For anything live — new blocks each 12-second slot, contract logs, or pending transactions — eth_subscribe over WebSocket replaces a polling loop with a single open connection the node pushes to. That collapses dozens of repeated eth_blockNumber or eth_getLogs calls into one subscription, which is the single biggest win against rate limits for real-time workloads. See the eth_subscribe reference for the subscription types and setup.

Monitoring

  • Dashboard metrics — request volume and CU consumption per key over time, so you can see which Ethereum workload is spending the most.
  • Response headers — the X-RateLimit-* values on every HTTP response give you remaining quota and reset time in real time.
  • Usage alerts — get notified as you approach your plan's ceiling, before requests start failing with -32029.

Quota Management

Read the X-RateLimit-Remaining and X-RateLimit-Reset headers off each response and act on them in code — throttle yourself when remaining nears zero, and resume after the reset timestamp passes.
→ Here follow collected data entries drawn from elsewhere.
-- ==== Sys2Proof/Certificates/Slice0/Obligations.lean ====
section
/-! DEFINITION. The statements for the provers, from the numbered rules of spec/. -/

open Sys2Proof Sys2Proof.Machine

/-! ### Encoding -/

/-- 30_encoding.md R70, R71: at every offset and for every word, the decoder reads a command exactly where its
command register is and from its word alone; encoding and decoding agree in both directions. -/
def Obligations.IssueTransactionsDecodeExactly : Prop :=
  (∀ (u : UnitId) (w : Word) (i : Instr), decodeCommand u w = .ok i ↔ i.unit = u ∧ w = encode i)
  ∧ (∀ (offset : Nat) (w : Word) (i : Instr),
      decodeIssue offset w = some i ↔ offset = i.unit.cmdReg.offset ∧ w = encode i)

/-- 30_encoding.md R75: an illegal word written to a command register, at the offset of 10_state.md R11, is rejected
while the unit is idle, with cause 1 or cause 2 and nothing else changed (60_exceptions.md R127). -/
def Obligations.IllegalWordsAreRejectedWithTheirCause : Prop :=
  ∀ (u : UnitId) (offset : BitVec 13) (w : Word) (s : State), busy u s = false →
    offset = (match u with | .vad => 0x000 | .mp3 => 0x040) →
    (opField w ≠ 1 ∧ opField w ≠ 2 ∧ opField w ≠ 3 →
      commandWrite u w s = .next (reject u .unknownOpcode s)
      ∧ windowWrite offset .w32 w s = .next (reject u .unknownOpcode s))
    ∧ ((opField w = 1 ∨ opField w = 2 ∨ opField w = 3) → rsvField w ≠ 0 →
      commandWrite u w s = .next (reject u .reservedBits s)
      ∧ windowWrite offset .w32 w s = .next (reject u .reservedBits s))
    ∧ causeCode .unknownOpcode = 1 ∧ causeCode .reservedBits = 2

/-- Words written out from 30_encoding.md R70 and R75 decode as those rules say. -/
def Obligations.SampleWordsDecodeAsListed : Prop :=
  decodeCommand .vad 0x00000001 = .ok .vadInit ∧ decodeCommand .vad 0x00000002 = .ok .vadSetmode
  ∧ decodeCommand .vad 0x00000003 = .ok .vadProcess ∧ decodeCommand .mp3 0x00000001 = .ok .mp3DecodeS16
  ∧ decodeCommand .mp3 0x00000002 = .ok .mp3DecodeF32 ∧ decodeCommand .mp3 0x00000003 = .ok .mp3Reset
  ∧ decodeCommand .vad 0x00000000 = .error .unknownOpcode ∧ decodeCommand .vad 0x00000104 = .error .unknownOpcode
  ∧ decodeCommand .mp3 0x80000001 = .error .reservedBits

/-- 10_state.md R11, R36: an offset holds a register exactly where the map puts it. -/
def Obligations.RegisterMapIsExact : Prop :=
  ∀ (offset : Nat) (r : Reg), regAt offset = some r ↔ r.wellFormed = true ∧ r.offset = offset

/-! ### A step runs the decoded command -/

/-- 30_encoding.md R71, R72: at the host's turn, an aligned 32-bit write of a legal word to a command register is a
step of the word's command, the transaction taken from the host's list; and whatever `decodeTableWord` reads is what
the very next step after `withFetchWord` runs. The host's list and turn are the model's own (logs 1, 2, 4, 5). -/
def Obligations.StepRunsTheIssuedCommand : Prop :=
  (∀ (s : State) (offset : BitVec 13) (w : Word) (i : Instr) (ops : List HostOp),
    (takeTurn s).env.turn = .host → s.env.hostOps = .write offset .w32 w :: ops →
    decodeIssue offset.toNat w = some i → step s = exec i (popHostOp (takeTurn s)))
  ∧ (∀ (s : State) (nbits w : Nat) (i : Instr), decodeTableWord nbits w = some i →
    step (s.withFetchWord nbits w) = exec i (atTurn .host s))
  ∧ (∀ i : Instr, decodeTableWord 64 (encodeIssue i) = some i)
Caching cuts the request volume that counts against quota in the first place: values that change slowly on Ethereum, like the chain ID, a contract's deployed bytecode, or an old finalized block, can be cached for a long time, while head-of-chain reads need only a short cache tuned to the 12-second slot.

Track Usage

function trackApiUsage(response) {
const limits = {
limit: response.headers['X-RateLimit-Limit'],
remaining: response.headers['X-RateLimit-Remaining'],
reset: response.headers['X-RateLimit-Reset'],
};
console.log(`API calls remaining: ${limits.remaining}/${limits.limit}`);
}

Implement Caching

const cache = new Map();
async function getCachedBlockNumber(cacheTime = 5000) {
const cached = cache.get('blockNumber');
if (cached && Date.now() - cached.timestamp < cacheTime) {
return cached.value;
}
const newValue = await web3.eth.getBlockNumber();
cache.set('blockNumber', {
value: newValue,
timestamp: Date.now(),
});
return newValue;
}

Plan Limits

Plans differ on the levers that matter: request rate, daily CU quota, how many concurrent WebSocket connections you can hold, and how many active subscriptions each allows. Higher tiers also open up the heavy namespaces — archive-state reads, the geth-style debug_ tracers, and the Erigon trace_ API — which run against archive nodes and are not on the entry plans. Compare the tiers side by side on the pricing page.

Upgrade Options

  • Optimize first — batch independent reads and drop calls you do not need before paying for more.
  • Add caching — serve slow-changing data like chain ID and bytecode from a local cache instead of re-fetching.
  • Switch to WebSocket — move real-time polling onto eth_subscribe so live data stops eating your quota.
  • Upgrade the plan — if you hit limits steadily rather than in bursts, a higher tier raises the rate, quota, and connection ceilings and unlocks archive, debug, and trace access.